theorem cvt_float_float (hs : isFloat s) (hd : isFloat d) :
    let r := convertOne d s rm fz sat scale x
    let p := fpIn s fz (x.toNat % (2 * fpSign s))
    (fpFinite s p → fpGives d rm fz (fpVal s p) (fpNeg s p) r.1.toNat r.2) ∧
      (fpInf s p → r.1.toNat = (if fpNeg s p then fpSign d else 0) + fpTop d ∧ r.2 = 0) ∧
      (fpNan s p → r.1.toNat = fpQuiet d ∧ fpInv s [p] r.2) := by
  intro r p
  have hread : Reads s p (numOf s fz scale x) := reads_numOf hs fz scale x
  have hr : r = (BitVec.ofNat 64 ((fmtOf d).convert rm fz (numOf s fz scale x)).1, ((fmtOf d).convert rm fz (numOf s fz scale x)).2) :=
    convertOne_float d s rm scale fz sat x hd (by rcases hs with rfl | rfl | rfl <;> norm_num) (by rcases hs with rfl | rfl | rfl <;> norm_num)
  have ht := fpTop_lt d
  have hq := fpQuiet_lt d
  refine ⟨fun hf => ?_, fun hi => ?_, fun hn => ?_⟩
  · obtain ⟨neg, n, e, he⟩ := hread.fin_of hf
    rw [he] at hread hr
    rw [hread.fin_val, ← hread.2.1]
    exact cvt_gives hr (round_gives d rm fz neg n hread.2.2.1)
  · rw [hread.inf_of hi] at hr
    rw [hr, Fmt.convert, fmtOf_signed, fmtOf_infBits]
    exact ⟨toNat_pattern (ty := d) (by split <;> omega), rfl⟩
  · obtain ⟨b, hb⟩ := hread.nan_of hn
    have hsig := hread.signal
    rw [hb] at hr hsig
    rw [hr, Fmt.convert, fmtOf_nanBits]
    refine ⟨toNat_pattern (ty := d) (by omega), ?_⟩
    cases b <;> exact hsig

theorem cvt_int_float (hs : s ≤ 7) (hd : isFloat d) :
    let r := convertOne d s rm fz sat scale x
    fpGives d rm fz (readInt s x) false r.1.toNat r.2 := by
  intro r
  have hg := round_gives d rm fz (decide (readInt s x < 0)) (readInt s x).natAbs Nat.one_pos
  have hv : signedVal (decide (readInt s x < 0)) (((readInt s x).natAbs : ℚ) / (1 : Nat)) = readInt s x := by
    unfold signedVal
    rw [Nat.cast_one, div_one, Nat.cast_natAbs]
    by_cases h : readInt s x < 0
    · rw [if_pos (decide_eq_true h), abs_of_neg h]
      push_cast
      ring
    · rw [if_neg (by simpa using h), abs_of_nonneg (by omega), one_mul]
  rw [hv] at hg
  refine fpGives_sign (cvt_gives (convertOne_ofInt d s rm scale fz sat x hd hs) hg) fun h0 => ?_
  have : readInt s x = 0 := by exact_mod_cast h0
  simp [this]

/-- A number that converts to an integer type. -/
theorem cvt_to_int {neg : Bool} {n e : Nat} (hd : d ≤ 7) (hs : s ≤ 11) (hs' : ¬ s ≤ 7) (hn : numOf s fz scale x = .fin neg n e) (he : 0 < e) :
    let r := convertOne d s rm fz sat scale x
    ∃ z, intRounds rm (signedVal neg ((n : ℚ) / e)) z ∧ readInt d r.1 = max (tyLo d) (min z (tyHi d)) ∧
      r.2 = if z < tyLo d ∨ tyHi d < z then 1 else if (z : ℚ) = signedVal neg ((n : ℚ) / e) then 0 else 8 := by
  intro r
  have hr : r = _ := convertOne_toInt d s rm scale fz sat x hd hs hs'
  rw [hr, hn]
  exact numToInt_fin d rm neg n he

theorem cvt_float_int (hs : isFloat s) (hd : d ≤ 7) :
    let r := convertOne d s rm fz sat scale x
    let p := fpIn s fz (x.toNat % (2 * fpSign s))
    (fpFinite s p → ∃ z, intRounds rm (fpVal s p) z ∧ readInt d r.1 = max (tyLo d) (min z (tyHi d)) ∧
        r.2 = if z < tyLo d ∨ tyHi d < z then 1 else if (z : ℚ) = fpVal s p then 0 else 8) ∧
      (fpInf s p → readInt d r.1 = (if fpNeg s p then tyLo d else tyHi d) ∧ r.2 = 1) ∧ (fpNan s p → r.1 = 0 ∧ r.2 = 1) := by
  intro r p
  have hs1 : s ≤ 11 := by rcases hs with rfl | rfl | rfl <;> norm_num
  have hs2 : ¬ s ≤ 7 := by rcases hs with rfl | rfl | rfl <;> norm_num
  have hread : Reads s p (numOf s fz scale x) := reads_numOf hs fz scale x
  have hr : r = _ := convertOne_toInt d s rm scale fz sat x hd hs1 hs2
  refine ⟨fun hf => ?_, fun hi => ?_, fun hn => ?_⟩
  · obtain ⟨neg, n, e, he⟩ := hread.fin_of hf
    rw [he] at hread
    rw [hread.fin_val]
    exact cvt_to_int hd hs1 hs2 he hread.2.2.1
  · rw [hr, hread.inf_of hi]
    exact numToInt_inf d rm (fpNeg s p)
  · obtain ⟨b, hb⟩ := hread.nan_of hn
    rw [hr, hb]
    exact ⟨rfl, rfl⟩

theorem cvt_int_int (hs : s ≤ 7) (hd : d ≤ 7) :
    let r := convertOne d s rm fz sat scale x
    (sat = false → readInt d r.1 % (2 ^ tyWidth d : Nat) = readInt s x % (2 ^ tyWidth d : Nat) ∧ r.2 = 0) ∧
      (sat = true → readInt d r.1 = max (tyLo d) (min (readInt s x) (tyHi d)) ∧
        r.2 = if readInt s x < tyLo d ∨ tyHi d < readInt s x then 2 else 0) := by
  intro r
  have hr : r = _ := convertOne_ints d s rm scale fz sat x hd hs
  rw [hr]
  refine ⟨fun hsat => ?_, fun hsat => ?_⟩
  · subst hsat
    obtain ⟨h1, h2⟩ := intResult_wraps d (readInt s x)
    rw [h1]
    exact ⟨wrapTo_emod d _, h2⟩
  · subst hsat
    exact intResult_clips d (readInt s x)

theorem numOf_d8 : numOf 11 fz scale x = d8Num (x.toNat % 256) scale := rfl

theorem cvt_d8 :
    let r := convertOne d 11 rm fz sat scale x
    (∀ u v, codeVal x.toNat = some u → scaleVal scale = some v →
        (isFloat d → fpGives d rm fz (u * v) false r.1.toNat r.2) ∧
        (d ≤ 7 → ∃ z, intRounds rm (u * v) z ∧ readInt d r.1 = max (tyLo d) (min z (tyHi d)) ∧
          r.2 = if z < tyLo d ∨ tyHi d < z then 1 else if (z : ℚ) = u * v then 0 else 8)) ∧
      (codeVal x.toNat = none ∨ scaleVal scale = none →
        (isFloat d → r.1.toNat = fpQuiet d ∧ r.2 = 0) ∧ (d ≤ 7 → r.1 = 0 ∧ r.2 = 1)) := by
  intro r
  refine ⟨fun u v hu hv => ?_, fun hnone => ?_⟩
  · obtain ⟨neg, n, e, hnum, he, hval, hz⟩ := d8Num_some hu hv
    refine ⟨fun hd => ?_, fun hd => ?_⟩
    · have hr : r = _ := convertOne_float d 11 rm scale fz sat x hd (by norm_num) (by norm_num)
      rw [numOf_d8, hnum] at hr
      have hg := cvt_gives hr (round_gives d rm fz neg n he)
      rw [hval] at hg
      refine fpGives_sign hg fun h0 => hz ?_
      rw [← hval, signedVal_eq_zero, div_eq_zero_iff, or_iff_left (by exact_mod_cast he.ne')] at h0
      exact_mod_cast h0
    · have h := cvt_to_int (rm := rm) (fz := fz) (sat := sat) hd (by norm_num) (by norm_num) (numOf_d8.trans hnum) he
      rw [hval] at h
      exact h
  · have hnum := d8Num_none hnone
    refine ⟨fun hd => ?_, fun hd => ?_⟩
    · have hr : r = _ := convertOne_float d 11 rm scale fz sat x hd (by norm_num) (by norm_num)
      have hq := fpQuiet_lt d
      rw [numOf_d8, hnum, Fmt.convert, fmtOf_nanBits] at hr
      rw [hr]
      exact ⟨toNat_pattern (ty := d) (by omega), rfl⟩
    · have hr : r = _ := convertOne_toInt d 11 rm scale fz sat x hd (by norm_num) (by norm_num)
      rw [numOf_d8, hnum] at hr
      rw [hr]
      exact ⟨rfl, rfl⟩

/-- The flag of an undefined phasor. -/
theorem bit_flag (x : Word) {k m : Nat} (hk : k < m) : (x.toNat % 2 ^ m / 2 ^ k % 2 = 1) ↔ bit x k = true := by
  rw [show bit x k = x.toNat.testBit k from rfl, Nat.testBit_eq_decide_div_mod_eq, decide_eq_true_iff]
  have hm : 2 ^ m = 2 ^ k * 2 ^ (m - k) := by rw [← Nat.pow_add]; congr 1; omega
  have h2 : 2 ∣ 2 ^ (m - k) := dvd_pow_self 2 (by omega)
  rw [hm, Nat.mod_mul_right_div_self, Nat.mod_mod_of_dvd _ h2]

theorem cvt_p8_p16 :
    let r := convertOne 13 12 rm fz sat scale x
    if bit x 7 then r = (0x8000, 64) else r.1.toNat = x.toNat % 128 * 256 ∧ r.2 = 0 := by
  intro r
  have hr : r = (BitVec.ofNat 64 (p8ToP16 (x.toNat % 256)).1, (p8ToP16 (x.toNat % 256)).2) := rfl
  have hflag := bit_flag x (k := 7) (m := 8) (by norm_num)
  have hangle : phAngle 12 (x.toNat % 256) = if x.toNat % 2 ^ 8 / 2 ^ 7 % 2 = 1 then none else some (x.toNat % 256 % 2 ^ 7) := rfl
  by_cases hb : bit x 7 = true
  · rw [if_pos (hflag.mpr hb)] at hangle
    rw [if_pos hb, hr, p8ToP16, hangle]
    rfl
  · rw [if_neg (fun h => hb (hflag.mp h))] at hangle
    rw [if_neg hb, hr, p8ToP16, hangle]
    refine ⟨?_, rfl⟩
    simp only [BitVec.toNat_ofNat]
    omega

_DIRECTIONS FOR THIS TASK_
Would you please transcribe the lines above exactly, starting with the first line of the material and ending with the line that has "(fpFinite s p → fpGives"?

_RESPONSE FOR THIS EXERCISE_
theorem cvt_float_float (hs : isFloat s) (hd : isFloat d) :
    let r := convertOne d s rm fz sat scale x
    let p := fpIn s fz (x.toNat % (2 * fpSign s))
    (fpFinite s p → fpGives d rm fz (fpVal s p) (fpNeg s p) r.1.toNat r.2) ∧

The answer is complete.